Early in his set, Buckingham clarified that he was playing a high school auditorium by choice, and not out of necessity. Buckingham says he’s beholden to a small machine (which is a solo career) and a big machine (which is Fleetwood Mac), and one can’t exist without the other. He referred to this concert as “an experiment,” though it was unclear whether he was the subject or the audience. Anyway, Buckingham gives this exact same “small machine vs. big machine” speech on his new (very good) live album, One Man Show, which was released earlier this month on iTunes. I only know this because I saw Buckingham live and was compelled to look at his website when I got home. It never ceases to amaze me how much new music is released by quantifiably popular artists — and Buckingham’s sales statistics are better than most — that you never hear about in the media. It reminds you just how futile it is to even pretend that you can cover popular music at all comprehensively. At best, you can rope off a small portion of the overall landscape and convince yourself that the rest of it doesn’t exist. One More Show resides in the terrain that most music critics like to believe isn’t there. Pretty soon, it won’t be.
I ended up downloading One Man Show when I got home, and I’m glad because everything else about the record was identical to the concert I just saw. (The album was recorded in September at a show in Des Moines.) Same set list, same stage patter, some outro guitar solos. Some people might see this as a negative, or as a larger knock on the generation of studio-bred ’70s El Lay pop-rock professionals that Lindsey Buckingham represents. But I am now old enough to comfortably enjoy excellent musicianship, andOne Man Show delivers precisely the facsimile of an enjoyable experience that I was looking for.
By the way, Buckingham isn’t bullshitting about the “small machine/big machine” thing. He really didn’t have to be there.

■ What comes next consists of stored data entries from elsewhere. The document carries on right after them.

-- ==== Sys2Proof/Machine/State.lean ====
section
/-!
DEFINITION. The state of the block (10_state.md R20), the host's side of its interface, and the
machine right after reset (70_reset_and_hazards.md R270).
-/

namespace Sys2Proof.Machine

/-- Why the machine stops outside its own status register. The faults of 60_exceptions.md R240
are NOT here: they are next states, in FAULTED (R242; DEDUCED, log entry 13). -/
inductive Fault where
  /-- Raised by `waitStep` when the block is in WAIT_IN and the words at pc are not an `in`.
  No state that a run reaches is of this kind (R221: while the block waits, nothing writes
  memory), and the spec gives such a state no step. Safe: it stops. -/
  | waitingAtNoIn
  deriving DecidableEq, Repr

/-- Why an instruction is refused. -/
inductive Refusal where
  /-- Raised by an arm of `exec` whose instruction has no meaning yet. Safe: it stops. No arm
  raises it, since every instruction has its meaning. -/
  | notModelled (mnemonic : String)
  deriving DecidableEq, Repr

/-- The values of the status register `state` (R37). -/
inductive RunState where
  /-- After reset: no image yet, and no instruction executes. -/
  | idle
  /-- Instructions execute. -/
  | run
  /-- An `in` instruction waits for an input word. -/
  | waitIn
  /-- A normal stop. -/
  | halted
  /-- Stopped by a fault. -/
  | faulted
  /-- LoadImage was refused. -/
  | loadFailed
  deriving DecidableEq, Repr

/-- The fault kinds (60_exceptions.md R240). -/
inductive FaultKind where
  | invalidOpcode
  | invalidOperand
  | stackUnderflow
  | divideByZero
  | addressOutOfRange
  | stackOverflow
  | loadError
  deriving DecidableEq, Repr

/-- What the host does in one step (00_scope.md R12, R13; DESIGN CHOICE, log entries 5, 6, 18). -/
inductive HostEvent where
  /-- Nothing: the block takes its own step. -/
  | quiet
  /-- It asserts Reset (R270). -/
  | reset
  /-- It delivers an image (R62). -/
  | loadImage (bytes : List Byte)
  /-- It offers one more word on the input channel (R223). -/
  | offer (v : Word)
  deriving DecidableEq, Repr

/-- Program memory: (word address, word) pairs, addresses strictly rising, no word 0. The cell
is a 16-bit word, since the spec has no smaller access (R50, R56; DESIGN CHOICE, log entry 4). -/
abbrev Memory := List (Nat × Word)

/-- The state: the tuple of R20, then the parameters and the host's side (R20 counts neither
as state of the block). -/
structure State where
  /-- MEM_WORDS and STACK_CAPACITY, constants of the machine (R5; DESIGN CHOICE, log entries 1, 2). -/
  params : Params
  /-- x[0..7] (R21). -/
  regs : Vector Word 8
  /-- The instruction pointer (R25). -/
  pc : Word
  /-- M (R50); a word that is not listed reads as 0. -/
  mem : Memory
  /-- S, the top first: the head is S[sp-1] (R32; DESIGN CHOICE, log entry 9). -/
  stack : List Word
  /-- The register `state` (R37). -/
  run : RunState
  /-- halt_reason (R37). -/
  haltReason : BitVec 1
  /-- fault_code (R38). -/
  faultCode : BitVec 4
  /-- fault_pc (R38). -/
  faultPc : Word
  /-- fault_info (R38). -/
  faultInfo : Word
  /-- The words OutputWord sent before the present run, oldest first: they remain sent (R270;
  DESIGN CHOICE, log entry 19). -/
  sentBefore : List Word
  /-- The words OutputWord has sent in the present run, oldest first (R222, R280). -/
  outputs : List Word
  /-- The input words the block has taken in the present run, oldest first (R223, R280). -/
  taken : List Word
  /-- The input words the host offers and the block has not taken, oldest first (R223). -/
  offered : List Word
  /-- The host's coming events, one a step; when the list is empty the host stays quiet. -/
  schedule : List HostEvent
  deriving DecidableEq, Repr

/-- The machine right after reset (R270, R273: power-up is the same state), nothing loaded and
the host quiet. DESIGN CHOICE: memory, which the spec leaves unspecified until a load, lists
nothing (log entry 3); STACK_CAPACITY is unbounded (log entry 2); the host's side is empty (log
entry 5). -/
def State.reset : State where
  params := Params.default
  regs := Vector.replicate 8 0
  pc := 0
  mem := []
  stack := []
  run := .idle
  haltReason := 0
  faultCode := 0
  faultPc := 0
  faultInfo := 0
  sentBefore := []
  outputs := []
  taken := []
  offered := []
  schedule := []

end Sys2Proof.Machine
end

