-- ==== Sys2Proof/Machine/Cycle.lean ====
section
/-!
DEFINITION. The program-counter state machine (30_encoding.md R96, R97, R98): what the block
does in a step of its own, and what an event of the host does.
-/

namespace Sys2Proof.Machine

/-- A step in RUN (R96): fetch and decode at pc, then execute, or take the fault of the first
check that fails. -/
def runStep (s : State) : Host.Outcome State Fault Refusal :=
  match decodeAt s with
  | .ok i => exec i s
  | .error e => .next (takeFault s (decodeFault s.pc e))

/-- A step in WAIT_IN (R221, R225): the `in` at pc takes an offered word, or waits on. Its
operand is the one at pc, which cannot have changed while the block waits (R221; DEDUCED, log
entry 7). -/
def waitStep (s : State) : Host.Outcome State Fault Refusal :=
  match decodeAt s with
  | .ok (.inp a) => exec (.inp a) s
  | _ => .fault .waitingAtNoIn

/-- The block's own step (R98). In IDLE and in the three terminal states it has none, and the
state stays as it is (R97, R101; DEDUCED, log entry 6). -/
def ownStep (s : State) : Host.Outcome State Fault Refusal :=
  match s.run with
  | .run => runStep s
  | .waitIn => waitStep s
  | .idle => .next s
  | .halted => .next s
  | .faulted => .next s
  | .loadFailed => .next s

/-- One step in which the host does `e` (R12, R13, R97). -/
def eventStep (e : HostEvent) (s : State) : Host.Outcome State Fault Refusal :=
  match e with
  | .quiet => ownStep s
  | .reset => .next (hostReset s)
  | .loadImage bytes => .next (loadImage s bytes)
  | .offer v => .next (offerInput s v)

/-- What the host does in the coming step: the first event of its schedule, and nothing when
that is empty. -/
def nextEvent (s : State) : HostEvent := s.schedule.headD .quiet

end Sys2Proof.Machine
end

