-- ==== Sys2Proof/Tests/Slice0.lean ====
section
/-!
SUPPORT. The model's own tests. Expected results come from the spec's vectors
(95_test_vectors.md, whose ids are named) or are worked out by hand from its rules. Then one
witness for every statement of Certificates/Slice0/Obligations.lean that has hypotheses.
-/

namespace Sys2Proof.Tests

open Sys2Proof.Machine

/-! ### Helpers -/

/-- The state after a successful load of these words (default parameters). -/
def loaded (ws : List Word) : State :=
  { State.reset with run := .run, mem := Memory.ofWords 0 ws }

/-- The same with MEM_WORDS and STACK_CAPACITY chosen. -/
def small (memWords : Nat) (cap : Option Nat) (ws : List Word) : State :=
  { loaded ws with params := { memWords := memWords, stackCapacity := cap } }

/-- The state after one step, or reset where the step stops. -/
def after (s : State) : State :=
  match step s with
  | .next t => t
  | .fault _ => State.reset
  | .refused _ => State.reset

/-- The fault record as the vectors write it: (fault_code, fault_pc, fault_info). -/
def record (s : State) : Nat × Nat × Nat :=
  (s.faultCode.toNat, s.faultPc.toNat, s.faultInfo.toNat)

/-! ### Well-formedness: an ill-formed term for each check -/

/-- With MEM_WORDS = 8 a literal destination 8 is refused, for each instruction that has a
destination, and 7 is not (R95). -/
theorem test_literal_destination_outside_is_ill_formed :
    [Instr.set (.lit 8) (.lit 0), .pop (.lit 8), .eq (.lit 8) (.lit 0) (.lit 0),
      .gt (.lit 8) (.lit 0) (.lit 0), .add (.lit 8) (.lit 0) (.lit 0),
      .mult (.lit 8) (.lit 0) (.lit 0), .mod (.lit 8) (.lit 0) (.lit 0),
      .and (.lit 8) (.lit 0) (.lit 0), .or (.lit 8) (.lit 0) (.lit 0),
      .not (.lit 8) (.lit 0), .rmem (.lit 8) (.lit 0), .inp (.lit 8)].all
        (fun i => !i.wellFormed 8) = true := by decide

theorem test_literal_destination_inside_is_well_formed :
    (Instr.set (.lit 7) (.lit 0)).wellFormed 8 = true := by decide

/-- The parameters R5 excludes. -/
theorem test_parameters_outside_R5_are_ill_formed :
    Params.wf ⟨0, none⟩ = false ∧ Params.wf ⟨32769, none⟩ = false ∧
    Params.wf ⟨8, some 0⟩ = false ∧ Params.wf ⟨1, some 1⟩ = true := by decide

/-! ### Decoding: words written out from R81, R83, R88, a register i as 32768 + i -/

theorem test_decode_data_movement :
    decode 32768 [1, 32769, 65] = .ok (.set (.reg 1) (.lit 65)) ∧
    decode 32768 [2, 7] = .ok (.push (.lit 7)) ∧
    decode 32768 [3, 32770] = .ok (.pop (.reg 2)) ∧
    decode 32768 [15, 32768, 100] = .ok (.rmem (.reg 0) (.lit 100)) ∧
    decode 32768 [16, 32768, 32769] = .ok (.wmem (.reg 0) (.reg 1)) := by decide

theorem test_decode_alu :
    decode 32768 [4, 30, 1, 32775] = .ok (.eq (.lit 30) (.lit 1) (.reg 7)) ∧
    decode 32768 [5, 32768, 3, 2] = .ok (.gt (.reg 0) (.lit 3) (.lit 2)) ∧
    decode 32768 [9, 32768, 32769, 4] = .ok (.add (.reg 0) (.reg 1) (.lit 4)) ∧
    decode 32768 [10, 32768, 200, 201] = .ok (.mult (.reg 0) (.lit 200) (.lit 201)) ∧
    decode 32768 [11, 32769, 32768, 1000] = .ok (.mod (.reg 1) (.reg 0) (.lit 1000)) ∧
    decode 32768 [12, 32771, 32770, 255] = .ok (.and (.reg 3) (.reg 2) (.lit 255)) ∧
    decode 32768 [13, 32772, 32771, 256] = .ok (.or (.reg 4) (.reg 3) (.lit 256)) ∧
    decode 32768 [14, 32770, 32769] = .ok (.not (.reg 2) (.reg 1)) := by decide

theorem test_decode_control :
    decode 32768 [0] = .ok .halt ∧
    decode 32768 [6, 10] = .ok (.jmp (.lit 10)) ∧
    decode 32768 [7, 32768, 20] = .ok (.jt (.reg 0) (.lit 20)) ∧
    decode 32768 [8, 32768, 20] = .ok (.jf (.reg 0) (.lit 20)) ∧
    decode 32768 [17, 32769] = .ok (.call (.reg 1)) ∧
    decode 32768 [18] = .ok .ret ∧
    decode 32768 [21] = .ok .noop := by decide

theorem test_decode_io :
    decode 32768 [19, 72] = .ok (.out (.lit 72)) ∧
    decode 32768 [20, 32771] = .ok (.inp (.reg 3)) := by decide

/-- R81: the second word of a table row is its bits 31..16. `add r0, r1, 4` has the words 9,
8000H, 8001H, 4. -/
theorem test_decodeTableWord :
    decodeTableWord 64 0x0004800180000009 = some (.add (.reg 0) (.reg 1) (.lit 4)) ∧
    decodeTableWord 16 9 = some (.add (.lit 0) (.lit 0) (.lit 0)) ∧
    decodeTableWord 16 22 = none := by decide

/-- DE-1 and DE-2: the opcode word is not resolved. -/
theorem test_invalid_opcode :
    record (after (loaded [32768])) = (1, 0, 32768) ∧
    record (after (loaded [65535])) = (1, 0, 65535) := by decide

/-- DE-3, DE-6, DE-10: every operand is checked, the leftmost failure is reported. -/
theorem test_invalid_operand :
    record (after (loaded [1, 32776, 5])) = (2, 0, 32776) ∧
    record (after (loaded [7, 0, 40000])) = (2, 0, 40000) ∧
    record (after (loaded [9, 32776, 32777, 1])) = (2, 0, 32776) := by decide

/-- DE-7 (after its jump) and DE-8, with MEM_WORDS = 8. -/
theorem test_address_out_of_range_in_decode :
    record (after ((small 8 none [6, 7, 0, 0, 0, 0, 0, 6]).setPc 7)) = (5, 7, 8) ∧
    (after ((small 8 none [6, 7, 0, 0, 0, 0, 0, 6]).setPc 7)).pc = 7 ∧
    record (after (small 8 none [1, 10, 99, 0])) = (5, 0, 10) := by decide

/-- The first instruction after reset, placed by withFetchWord: `add r0, r1, 4`. -/
theorem test_withFetchWord_runs :
    (after (State.reset.withFetchWord 64 0x0004800180000009)).reg 0 = 4 ∧
    (after (State.reset.withFetchWord 64 0x0004800180000009)).pc = 4 := by decide

/-! ### Data movement -/

/-- DM-3: a literal destination writes memory. -/
theorem test_set_literal_destination :
    (after (loaded [1, 100, 5])).word 100 = 5 ∧ (after (loaded [1, 100, 5])).pc = 3 := by decide

/-- DM-4: a wide value is copied unchanged. -/
theorem test_set_copies_wide :
    (after ((loaded [1, 32768, 32769]).setReg 1 40000)).reg 0 = 40000 := by decide

/-- DM-6. -/
theorem test_push_register :
    (after ((loaded [2, 32768]).setReg 0 9)).stack = [9] := by decide

/-- DM-17: the third push with STACK_CAPACITY = 2. -/
theorem test_push_overflows :
    record (after (((small 32768 (some 2) [2, 1, 2, 2, 2, 3]).setStack [2, 1]).setPc 4)) =
      (6, 4, 0) ∧
    (after (((small 32768 (some 2) [2, 1, 2, 2, 2, 3]).setStack [2, 1]).setPc 4)).stack =
      [2, 1] := by decide

/-- DM-7: the stack [5, 9] of the spec has 9 on top. -/
theorem test_pop_takes_the_top :
    (after ((loaded [3, 32770]).setStack [9, 5])).reg 2 = 9 ∧
    (after ((loaded [3, 32770]).setStack [9, 5])).stack = [5] := by decide

/-- L1-7. -/
theorem test_pop_empty_faults :
    record (after (loaded [3, 32768])) = (3, 0, 0) ∧
    (after (loaded [3, 32768])).run = .faulted := by decide

/-- DM-13: memory to memory. -/
theorem test_rmem_to_memory :
    (after ((loaded [15, 10, 3]).putWord 3 77)).word 10 = 77 := by decide

/-- DM-12. -/
theorem test_rmem_outside_faults :
    record (after ((loaded [15, 32769, 32768]).setReg 0 40000)) = (5, 0, 40000) := by decide

/-- DM-15: the register supplies the address and is not written. -/
theorem test_wmem_through_register :
    (after (((loaded [16, 32768, 32769]).setReg 0 300).setReg 1 7)).word 300 = 7 ∧
    (after (((loaded [16, 32768, 32769]).setReg 0 300).setReg 1 7)).reg 0 = 300 := by decide

/-- DM-18: a wmem that overwrites its own operand word runs as fetched, and a word of 0 leaves
the memory's list. -/
theorem test_wmem_own_word :
    (after (loaded [16, 1, 0, 0])).pc = 3 ∧ (after (loaded [16, 1, 0, 0])).mem = [(0, 16)] := by
  decide

/-! ### ALU -/

/-- AL-38, and AL-54 for the literal destination. -/
theorem test_eq :
    (after ((loaded [4, 32768, 32769, 32769]).setReg 1 40000)).reg 0 = 1 ∧
    (after (loaded [4, 30, 1, 1])).word 30 = 1 := by decide

/-- AL-43 and AL-41: unsigned and strict. -/
theorem test_gt :
    (after ((loaded [5, 32768, 32769, 32767]).setReg 1 32768)).reg 0 = 1 ∧
    (after (loaded [5, 32768, 2, 2])).reg 0 = 0 := by decide

/-- AL-7: 65535 + 65535. -/
theorem test_add_reduces :
    (after ((loaded [9, 32768, 32769, 32769]).setReg 1 65535)).reg 0 = 32766 := by decide

/-- AL-53: the same register as sources and destination. -/
theorem test_add_reads_before_writing :
    (after ((loaded [9, 32768, 32768, 32768]).setReg 0 3)).reg 0 = 6 := by decide

/-- AL-14 and AL-15. -/
theorem test_mult_reduces :
    (after (loaded [10, 32768, 181, 181])).reg 0 = 32761 ∧
    (after ((loaded [10, 32768, 32769, 32769]).setReg 1 65535)).reg 0 = 1 := by decide

/-- AL-23: not reduced. -/
theorem test_mod_wide :
    (after (((loaded [11, 32768, 32769, 32770]).setReg 1 40000).setReg 2 50000)).reg 0 =
      40000 := by decide

/-- AL-25. -/
theorem test_mod_by_zero_faults :
    record (after ((loaded [11, 32768, 5, 0]).setReg 0 7)) = (4, 0, 0) ∧
    (after ((loaded [11, 32768, 5, 0]).setReg 0 7)).reg 0 = 7 := by decide

/-- AL-29 and AL-26. -/
theorem test_and :
    (after (((loaded [12, 32768, 32769, 32770]).setReg 1 65535).setReg 2 32769)).reg 0 =
      32769 ∧
    (after (loaded [12, 32768, 0x1234, 0x00FF])).reg 0 = 52 := by decide

/-- AL-34 and AL-33. -/
theorem test_or :
    (after ((loaded [13, 32768, 32769, 1]).setReg 1 32768)).reg 0 = 32769 ∧
    (after (loaded [13, 32768, 0x5555, 0x2AAA])).reg 0 = 32767 := by decide

/-- AL-52 and AL-48: bit 15 is ignored and cleared. -/
theorem test_not :
    (after ((loaded [14, 32768, 32769]).setReg 1 32769)).reg 0 = 32766 ∧
    (after (loaded [14, 32768, 0x5555])).reg 0 = 10922 := by decide

/-! ### Control transfer -/

/-- C-1. -/
theorem test_halt :
    (after (loaded [0])).pc = 1 ∧ (after (loaded [0])).run = .halted ∧
    (after (loaded [0])).haltReason = 0 := by decide

/-- C-13: the jump to 50000 completes, and the fetch there faults. -/
theorem test_jmp_outside :
    (after ((loaded [6, 32768]).setReg 0 50000)).pc = 50000 ∧
    record (after (after ((loaded [6, 32768]).setReg 0 50000))) = (5, 50000, 50000) := by decide

/-- C-7 and C-4. -/
theorem test_jt :
    (after ((loaded [7, 32768, 20]).setReg 0 40000)).pc = 20 ∧
    (after (loaded [7, 32768, 20])).pc = 3 := by decide

/-- C-5 and C-6. -/
theorem test_jf :
    (after (loaded [8, 32768, 20])).pc = 20 ∧
    (after ((loaded [8, 32768, 20]).setReg 0 1)).pc = 3 := by decide

/-- C-9: at A = 10. -/
theorem test_call_register :
    (after (({ loaded [] with mem := [(10, 17), (11, 32769)], pc := 10 } : State).setReg 1
      50)).pc = 50 ∧
    (after (({ loaded [] with mem := [(10, 17), (11, 32769)], pc := 10 } : State).setReg 1
      50)).stack = [12] := by decide

/-- C-14: the fourth call. -/
theorem test_call_overflows :
    record (after ((small 32768 (some 3) [17, 0]).setStack [2, 2, 2])) = (6, 0, 0) := by decide

/-- C-10. -/
theorem test_ret :
    (after ((loaded [18]).setStack [12])).pc = 12 ∧
    (after ((loaded [18]).setStack [12])).stack = [] := by decide

/-- C-11. -/
theorem test_ret_empty_halts :
    (after (loaded [18])).run = .halted ∧ (after (loaded [18])).haltReason = 1 ∧
    (after (loaded [18])).pc = 1 ∧ (after (loaded [18])).faultCode = 0 := by decide

/-- R196: nothing but pc. -/
theorem test_noop : after (loaded [21]) = (loaded [21]).setPc 1 := by decide

/-! ### Input and output -/

/-- IO-3: the full word. -/
theorem test_out :
    (after ((loaded [19, 32768]).setReg 0 40000)).outputs = [40000] ∧
    (after ((loaded [19, 32768]).setReg 0 40000)).pc = 2 := by decide

/-- IO-4: first the wait with pc at the `in`, then the word. -/
theorem test_in :
    (after ((loaded [20, 32771]).setOffered [104, 105])).pc = 0 ∧
    (after ((loaded [20, 32771]).setOffered [104, 105])).run = .waitIn ∧
    (after (after ((loaded [20, 32771]).setOffered [104, 105]))).reg 3 = 104 ∧
    (after (after ((loaded [20, 32771]).setOffered [104, 105]))).pc = 2 ∧
    (after (after ((loaded [20, 32771]).setOffered [104, 105]))).run = .run ∧
    (after (after ((loaded [20, 32771]).setOffered [104, 105]))).offered = [105] := by decide

/-- IO-5 and IO-7: without input it waits, and a bad operand faults before any wait. -/
theorem test_in_waits_or_faults :
    after (after (loaded [20, 32771])) = (loaded [20, 32771]).setRun .waitIn ∧
    record (after ((loaded [20, 32776]).setOffered [1])) = (2, 0, 32776) ∧
    (after ((loaded [20, 32776]).setOffered [1])).offered = [1] := by decide

/-! ### The host's events -/

/-- LD-2 with L1-10's byte order, then LD-4, LD-5 and LD-6. -/
theorem test_load :
    (after (State.reset.setSchedule [.loadImage [0x00, 0x80, 0x41, 0x00]])).word 0 = 32768 ∧
    (after (State.reset.setSchedule [.loadImage [0x00, 0x80, 0x41, 0x00]])).word 1 = 65 ∧
    (after (State.reset.setSchedule [.loadImage [0x00, 0x80, 0x41, 0x00]])).run = .run ∧
    (after (State.reset.setSchedule [.loadImage [0x00]])).run = .loadFailed ∧
    record (after (State.reset.setSchedule [.loadImage []])) = (7, 0, 0) ∧
    (after (({ State.reset with params := ⟨8, none⟩ } : State).setSchedule
      [.loadImage (List.replicate 18 0)])).run = .loadFailed := by decide

/-- R62 outside IDLE, and R270 while an `in` waits. -/
theorem test_load_ignored_and_reset :
    after ((loaded [21]).setSchedule [.loadImage [0, 0]]) = loaded [21] ∧
    after (((loaded [20, 32768]).setRun .waitIn).setSchedule [.reset]) = State.reset := by decide

/-- The encodings of R37 and R240. -/
theorem test_encodings :
    [RunState.idle, .run, .waitIn, .halted, .faulted, .loadFailed].map RunState.code =
      [0, 1, 2, 3, 4, 5] ∧
    [FaultKind.invalidOpcode, .invalidOperand, .stackUnderflow, .divideByZero,
      .addressOutOfRange, .stackOverflow, .loadError].map FaultKind.code =
      [1, 2, 3, 4, 5, 6, 7] := by decide
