-- ==== Sys2Proof/Laws/State.lean ====
section
/-! SUPPORT. The small lemmas of the state: one per field per update, and what the accessors read after each update, so that
no later proof unfolds a record update. -/

namespace Sys2Proof.Machine

/-! ### State.setV -/

@[simp] theorem State.setV_V (s : State) (x : RegIdx) (b : Byte) : (s.setV x b).V = s.V.set x.toNat b x.isLt := rfl
@[simp] theorem State.setV_I (s : State) (x : RegIdx) (b : Byte) : (s.setV x b).I = s.I := rfl
@[simp] theorem State.setV_pc (s : State) (x : RegIdx) (b : Byte) : (s.setV x b).pc = s.pc := rfl
@[simp] theorem State.setV_sp (s : State) (x : RegIdx) (b : Byte) : (s.setV x b).sp = s.sp := rfl
@[simp] theorem State.setV_stack (s : State) (x : RegIdx) (b : Byte) : (s.setV x b).stack = s.stack := rfl
@[simp] theorem State.setV_DT (s : State) (x : RegIdx) (b : Byte) : (s.setV x b).DT = s.DT := rfl
@[simp] theorem State.setV_ST (s : State) (x : RegIdx) (b : Byte) : (s.setV x b).ST = s.ST := rfl
@[simp] theorem State.setV_mem (s : State) (x : RegIdx) (b : Byte) : (s.setV x b).mem = s.mem := rfl
@[simp] theorem State.setV_fb (s : State) (x : RegIdx) (b : Byte) : (s.setV x b).fb = s.fb := rfl
@[simp] theorem State.setV_keys (s : State) (x : RegIdx) (b : Byte) : (s.setV x b).keys = s.keys := rfl
@[simp] theorem State.setV_run (s : State) (x : RegIdx) (b : Byte) : (s.setV x b).run = s.run := rfl
@[simp] theorem State.setV_err (s : State) (x : RegIdx) (b : Byte) : (s.setV x b).err = s.err := rfl
@[simp] theorem State.setV_started (s : State) (x : RegIdx) (b : Byte) : (s.setV x b).started = s.started := rfl
@[simp] theorem State.setV_displayUpdates (s : State) (x : RegIdx) (b : Byte) : (s.setV x b).displayUpdates = s.displayUpdates := rfl
@[simp] theorem State.setV_schedule (s : State) (x : RegIdx) (b : Byte) : (s.setV x b).schedule = s.schedule := rfl
@[simp] theorem State.setV_rng (s : State) (x : RegIdx) (b : Byte) : (s.setV x b).rng = s.rng := rfl
@[simp] theorem State.setV_draws (s : State) (x : RegIdx) (b : Byte) : (s.setV x b).draws = s.draws := rfl
@[simp] theorem State.setV_keyDown (s : State) (x : RegIdx) (b : Byte) (j : KeyIdx) : (s.setV x b).keyDown j = s.keyDown j := rfl
@[simp] theorem State.setV_stackAt (s : State) (x : RegIdx) (b : Byte) (j : Nat) : (s.setV x b).stackAt j = s.stackAt j := rfl
@[simp] theorem State.setV_base (s : State) (x : RegIdx) (b : Byte) : (s.setV x b).base = s.base := rfl
@[simp] theorem State.setV_isHalted (s : State) (x : RegIdx) (b : Byte) : (s.setV x b).isHalted = s.isHalted := rfl
@[simp] theorem State.setV_soundOn (s : State) (x : RegIdx) (b : Byte) : (s.setV x b).soundOn = s.soundOn := rfl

Mick Fleetwood complained in an interview withPlayboy earlier this year that solo tours by Buckingham and Nicks are keeping Fleetwood Mac off the road, and therefore preventing the huge financial windfalls that accompany Fleetwood Mac tours. (Fleetwood Mac grossed more than $70 million in 2009.) This concert at a high school in the Milwaukee area was costing a sizable cadre of anonymous concert promoters and T-shirt vendors a fortune. (Fleetwood Mac plans to tour in 2013.)
This might make this concert seem pointless, or at least self-indulgent. But it didn’t seem that way as it was happening. On Saturday I thought a lot about how the big machine is running on ancient gears. I wondered how many more $70 million Fleetwood Mac tours there can possibly be. I imagined all the arenas that Lindsey Buckingham has filled over the years, and how he must have realized at some point that playing clubs and small theaters and high school auditoriums will add another 10 years to his career. He knows his world is shrinking, and he’s accepted it. It was a little strange. It was also fantastic. Definitely more fantastic than strange.